[Stored items from a collection]
-=-=-=-=-

-- ==== Sys2Proof/Laws/State.lean ====
section
/-! SUPPORT. Sys2Proof/Laws/State.lean: the fields of the state, and of a group, after each of their updates. -/

namespace Sys2Proof.Machine

/-! ### The state -/

@[simp] theorem issued_agenda (s : State) : s.issued.agenda = s.agenda := rfl
@[simp] theorem issued_inputs (s : State) : s.issued.inputs = s.inputs := rfl
@[simp] theorem issued_turn (s : State) : s.issued.turn = s.turn := rfl
@[simp] theorem issued_issuing (s : State) : s.issued.issuing = s.issuing := rfl
@[simp] theorem issued_cur (s : State) : s.issued.cur = none := rfl
@[simp] theorem issued_freeCtr (s : State) : s.issued.freeCtr = s.freeCtr := rfl
@[simp] theorem issued_time (s : State) : s.issued.time = s.time := rfl
@[simp] theorem issued_ptime (s : State) : s.issued.ptime = s.ptime := rfl
@[simp] theorem issued_deviceTicks (s : State) : s.issued.deviceTicks = s.deviceTicks := rfl
@[simp] theorem issued_systemTicks (s : State) : s.issued.systemTicks = s.systemTicks := rfl
@[simp] theorem issued_clocks (s : State) : s.issued.clocks = s.clocks := rfl
@[simp] theorem issued_clockAcc (s : State) : s.issued.clockAcc = s.clockAcc := rfl
@[simp] theorem issued_moduleId (s : State) : s.issued.moduleId = s.moduleId := rfl
@[simp] theorem issued_cores (s : State) : s.issued.cores = s.cores := rfl
@[simp] theorem issued_ctxs (s : State) : s.issued.ctxs = s.ctxs := rfl
@[simp] theorem issued_launches (s : State) : s.issued.launches = s.launches := rfl
@[simp] theorem issued_nextLaunch (s : State) : s.issued.nextLaunch = s.nextLaunch := rfl
@[simp] theorem issued_queues (s : State) : s.issued.queues = s.queues := rfl
@[simp] theorem issued_placeCursor (s : State) : s.issued.placeCursor = s.placeCursor := rfl
@[simp] theorem issued_roots (s : State) : s.issued.roots = s.roots := rfl
@[simp] theorem issued_mem (s : State) : s.issued.mem = s.mem := rfl
@[simp] theorem issued_failed (s : State) : s.issued.failed = s.failed := rfl
@[simp] theorem issued_l2 (s : State) : s.issued.l2 = s.l2 := rfl
@[simp] theorem issued_l2Use (s : State) : s.issued.l2Use = s.l2Use := rfl
@[simp] theorem issued_dir (s : State) : s.issued.dir = s.dir := rfl
@[simp] theorem issued_mirrorDir (s : State) : s.issued.mirrorDir = s.mirrorDir := rfl
@[simp] theorem issued_engines (s : State) : s.issued.engines = s.engines := rfl
@[simp] theorem issued_lower (s : State) : s.issued.lower = s.lower := rfl
@[simp] theorem issued_upper (s : State) : s.issued.upper = s.upper := rfl
@[simp] theorem issued_nextTag (s : State) : s.issued.nextTag = s.nextTag := rfl
@[simp] theorem issued_outbox (s : State) : s.issued.outbox = s.outbox := rfl
@[simp] theorem issued_routers (s : State) : s.issued.routers = s.routers := rfl
@[simp] theorem issued_delivered (s : State) : s.issued.delivered = s.delivered := rfl
@[simp] theorem issued_spmap (s : State) : s.issued.spmap = s.spmap := rfl
@[simp] theorem issued_stopped (s : State) : s.issued.stopped = s.stopped := rfl
@[simp] theorem issued_quiet (s : State) : s.issued.quiet = s.quiet := rfl
@[simp] theorem issued_windows (s : State) : s.issued.windows = s.windows := rfl
@[simp] theorem issued_fto (s : State) : s.issued.fto = s.fto := rfl
@[simp] theorem issued_chains (s : State) : s.issued.chains = s.chains := rfl
@[simp] theorem issued_nextStep (s : State) : s.issued.nextStep = s.nextStep := rfl
@[simp] theorem issued_stepInbox (s : State) : s.issued.stepInbox = s.stepInbox := rfl
@[simp] theorem issued_xlats (s : State) : s.issued.xlats = s.xlats := rfl
@[simp] theorem issued_oldPages (s : State) : s.issued.oldPages = s.oldPages := rfl
@[simp] theorem issued_tseq (s : State) : s.issued.tseq = s.tseq := rfl
@[simp] theorem issued_tdone (s : State) : s.issued.tdone = s.tdone := rfl
@[simp] theorem issued_tseqMark (s : State) : s.issued.tseqMark = s.tseqMark := rfl
@[simp] theorem issued_resume (s : State) : s.issued.resume = s.resume := rfl
@[simp] theorem issued_migs (s : State) : s.issued.migs = s.migs := rfl
@[simp] theorem issued_carves (s : State) : s.issued.carves = s.carves := rfl
@[simp] theorem issued_regions (s : State) : s.issued.regions = s.regions := rfl
@[simp] theorem issued_qps (s : State) : s.issued.qps = s.qps := rfl
@[simp] theorem issued_netOut (s : State) : s.issued.netOut = s.netOut := rfl
@[simp] theorem issued_hostFrames (s : State) : s.issued.hostFrames = s.hostFrames := rfl
@[simp] theorem issued_ethernet (s : State) : s.issued.ethernet = s.ethernet := rfl
@[simp] theorem issued_hostLinks (s : State) : s.issued.hostLinks = s.hostLinks := rfl
@[simp] theorem issued_cosMasks (s : State) : s.issued.cosMasks = s.cosMasks := rfl
@[simp] theorem issued_hostCos (s : State) : s.issued.hostCos = s.hostCos := rfl
@[simp] theorem issued_hostData (s : State) : s.issued.hostData = s.hostData := rfl
@[simp] theorem issued_live (s : State) : s.issued.live = s.live := rfl
@[simp] theorem issued_mepoch (s : State) : s.issued.mepoch = s.mepoch := rfl
@[simp] theorem issued_errLog (s : State) : s.issued.errLog = s.errLog := rfl
@[simp] theorem issued_errLogCtx (s : State) : s.issued.errLogCtx = s.errLogCtx := rfl
@[simp] theorem issued_modLog (s : State) : s.issued.modLog = s.modLog := rfl
@[simp] theorem issued_retired (s : State) : s.issued.retired = s.retired := rfl
@[simp] theorem issued_corrected (s : State) : s.issued.corrected = s.corrected := rfl
@[simp] theorem issued_gangSlots (s : State) : s.issued.gangSlots = s.gangSlots := rfl
@[simp] theorem issued_gangHead (s : State) : s.issued.gangHead = s.gangHead := rfl
@[simp] theorem issued_gangTail (s : State) : s.issued.gangTail = s.gangTail := rfl
@[simp] theorem issued_gang (s : State) : s.issued.gang = s.gang := rfl
@[simp] theorem issued_bootStatus (s : State) : s.issued.bootStatus = s.bootStatus := rfl
@[simp] theorem issued_slots (s : State) : s.issued.slots = s.slots := rfl
@[simp] theorem issued_reports (s : State) : s.issued.reports = s.reports := rfl
@[simp] theorem issued_islands (s : State) : s.issued.islands = s.islands := rfl
@[simp] theorem issued_pcap (s : State) : s.issued.pcap = s.pcap := rfl
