/-- QINIT; QPUSH to a full queue, with no allowance left, and with room; QPOP of an empty queue and of a full one; QALLOW. -/
theorem witness_Queues :
    meets (.qinit ⟨0, 0xC1, 0xC2, 0, 0, 0, 0, 128⟩) 0 (withS (withS (withTeam (ready 0xB700C1C200000080)) 1 240) 2 0x11002) (fun e =>
      (e.g.read 0xC1 2 0).toNat == 240 && (e.g.read 0xC2 2 0).extractLsb' 0 12 == BitVec.ofNat 12 (2 ^ 1)) = true ∧
    ([(2, 0), (0, 1), (1, 0)].all (fun c => meets (.qpush ⟨0, 0xC1, 0, 0, 0, 0, 0, 128⟩) 0 (withQ (ready 0xB800C10000000080) c.1 (BitVec.ofNat 4 c.2))
      (fun e => e.g.role == 0))) = true ∧
    ([0, 2].all (fun c => meets (.qpop ⟨0xC1, 0, 0, 0, 0, 0, 0, 128⟩) 0 (withQ (ready 0xB9C1000000000080) c 0) (fun _ => true))) = true ∧
    meets (.qallow ⟨0, 0xC1, 0, 0, 0, 0, 0, 128⟩) 0 (withS (withQ (ready 0xBA00C10000000080) 0 1) 1 0xFFFF) (fun _ => true) = true := by decide +kernel

theorem witness_CountsAndTiles :
    meets (.cvinit ⟨0, 0xC1, 0, 0, 0, 0, 0, 384⟩) 0 (withS (withTeam (ready 0xBB00C10000000180)) 1 1024) (fun e =>
      ((e.g.read 0xC1 2 0).setWidth 32 : BitVec 32).toNat == 1024) = true ∧
    meets (.acalloc ⟨0xC1, 0xC2, 0, 0, 0, 0, 0, 0⟩) 0 (answered (withTeam (ready 0xBCC1C20000000000)) 7) (fun e => e.q.answer == some 7) = true ∧
    ([0, 3].all (fun n => meets (.acalloc ⟨0xC1, 0xC2, 0, 0, 0, 0, 0, 0⟩) 0 (withS (withTeam (ready 0xBCC1C20000000000)) 2 n) (fun e =>
      e.q.answer == none && (tabFind ((withTeam (ready 0)).core 0).teams 0).any (fun t => t.tiles.length == 2 && t.acmax == 4)))) = true ∧
    meets (.acfree ⟨0, 0xC2, 0, 0, 0, 0, 0, 0⟩) 0 (withS (withTeam (ready 0xBD00C20000000000)) 2 1) (fun _ =>
      !((withTeam (ready 0)).tileBusy 0 0 1) && ((withTeam (ready 0)).core 0).acWait.isEmpty) = true := by decide +kernel

/-! The matrix engine -/

/-- The placed team with 65,536 bytes of scratchpad, four tiles and a convergence register. -/
def withCvs (s : State) (cv : Nat) (c : CvReg) : State :=
  withCore s (fun k => { k with teams := tabMod k.teams 0 (fun t => { t with bytes := 65536, tiles := [5, 9, 1, 2], acmax := 4, cvs := [(cv, c)] }) })

/-- The word signs register cv of a team that holds its tile, and its checks pass. -/
def signs (i : Instr) (f : FmtA) (w : Word64) (more : State → State) : Bool :=
  [32, 64].all (fun count =>
    let s := more (withCvs (ready w) (fieldOf f.mod 7 4) ⟨count, none, [], 0, []⟩)
    meets i 0 s (fun e => !(s.core 0).localPending 0 && (matrixWords f e).any (fun x => x.1 == i &&
      (s.issued.checksThenBar e (x.2.2.1 s.issued) x.2.2.2).toOption == some none) &&
      (tileOf i).all (fun n => n < 4) && laneCount e.act == 32))

/-- The cached translation of a line of a page of an object whose table's root is 0. -/
def xlatOf (obj line page pa mirror : Nat) : CachedXlat := ⟨0, 0, obj, 0, 0, line, page, 1, pa, 0, mirror, [], 0⟩

/-- Object 2: a tensor-space object. -/
def withTensor (s : State) : State :=
  { withCore s (fun k => { k with descs := ⟨0, 2, 0, BitVec.ofNat 256 (0x1F + 2 ^ 40 * 2 ^ 64)⟩ :: k.descs }) with
    roots := tabSet ⟨0, 0⟩ s.roots 0 { s.root 0 with onum := 8 } }

/-- The operand registers of an MMV: object 2, its vectors at offset 0, K 16, and a row pitch of 128. -/
def mmvRegs (s : State) : State := withS (withS (withTensor s) 4 0x4000020000000000) 6 (1 + 128 * 2 ^ 32)
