-- ==== Sys2Proof/Machine/State.lean ====
section
/-! DEFINITION. The state of the SG460, block by block, as plain data; the reasons a step can stop; and the
state after reset. -/

namespace Sys2Proof.Machine

open Sys2Proof

/-- A timer: `none` while stopped, `some ms` while running, with the milliseconds it has run. -/
abbrev Timer := Option Nat

/-! ## Field stages (chapter 1) -/

/-- One meter of the meter stage (R1 to R10). The hold count and the held line rate are used on the
production lines only (R10). A counter overrun is the active indication of the meter's COUNTER_OVERRUN
record (R2). -/
structure MeterRec where
  count : Nat
  stallTimer : Timer
  stalled : Bool
  recovery : Nat
  hold : Nat
  heldRate : Nat
deriving DecidableEq, Repr

/-- One analog channel (R12 to R14). -/
structure ChannelRec where
  reading : Int
  fault : Bool
  recovery : Nat
  lastGood : Int
deriving DecidableEq, Repr

/-- One contact (R15): the raw input, the debounced state and the debounce timer; `true` is closed. -/
structure ContactRec where
  raw : Bool
  debounced : Bool
  timer : Timer
deriving DecidableEq, Repr

/-! ## Quality monitor and normalizer (chapter 2) -/

/-- Quality source state (section 2.1). -/
inductive QualitySource where
  | live
  | held
  | substituted
deriving DecidableEq, Repr

/-- The quality monitor (section 2.1); `sour` is the sour condition state, true for PRESENT. -/
structure Quality where
  source : QualitySource
  ch4 : Nat
  h2s : Nat
  hold : Timer
  sour : Bool
  high : Nat
  low : Nat
deriving DecidableEq, Repr

/-- The normalizer (section 2.3): twelve carries in µL and the filtered production rate P_f. -/
structure Normalizer where
  carries : Tab 12 Nat
  filtered : Nat
deriving DecidableEq, Repr

/-! ## Holder monitor (chapter 3) -/

/-- The band index: a numbered row, or the fall-through row (R47). -/
inductive Band where
  | row (n : Nat)
  | fallThrough
deriving DecidableEq, Repr

/-- The holder monitor (section 3.1); `mismatch` is true for PRESENT. -/
structure Holder where
  level : Nat
  prevLevel : Nat
  inventory : Nat
  deltaI : Int
  band : Band
  accumulator : Int
  window : Nat
  mismatch : Bool
  overfill : Bool
  pressureHigh : Bool
  pressureLow : Bool
deriving DecidableEq, Repr

/-! ## Claim table (chapter 4) -/

/-- Claim states (section 4.1), in the order the manual lists them. -/
inductive ClaimState where
  | vacant
  | idle
  | waiting
  | admitted
  | running
  | shed
  | locked
  | lapsed
deriving DecidableEq, Repr

/-- Lock causes (R69). -/
inductive LockCause where
  | sour
  | gasRoom
  | estop
  | heldBySupervisor
deriving DecidableEq, Repr

/-- A lock cause set. -/
structure Locks where
  sour : Bool
  gasRoom : Bool
  estop : Bool
  held : Bool
deriving DecidableEq, Repr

-=-=-=-=-

EXERCISE AIM →
In the records above, find the lines containing "mismatch" and copy them.

ANSWER AREA →
/-- The holder monitor (section 3.1); `mismatch` is true for PRESENT. -/
  mismatch : Bool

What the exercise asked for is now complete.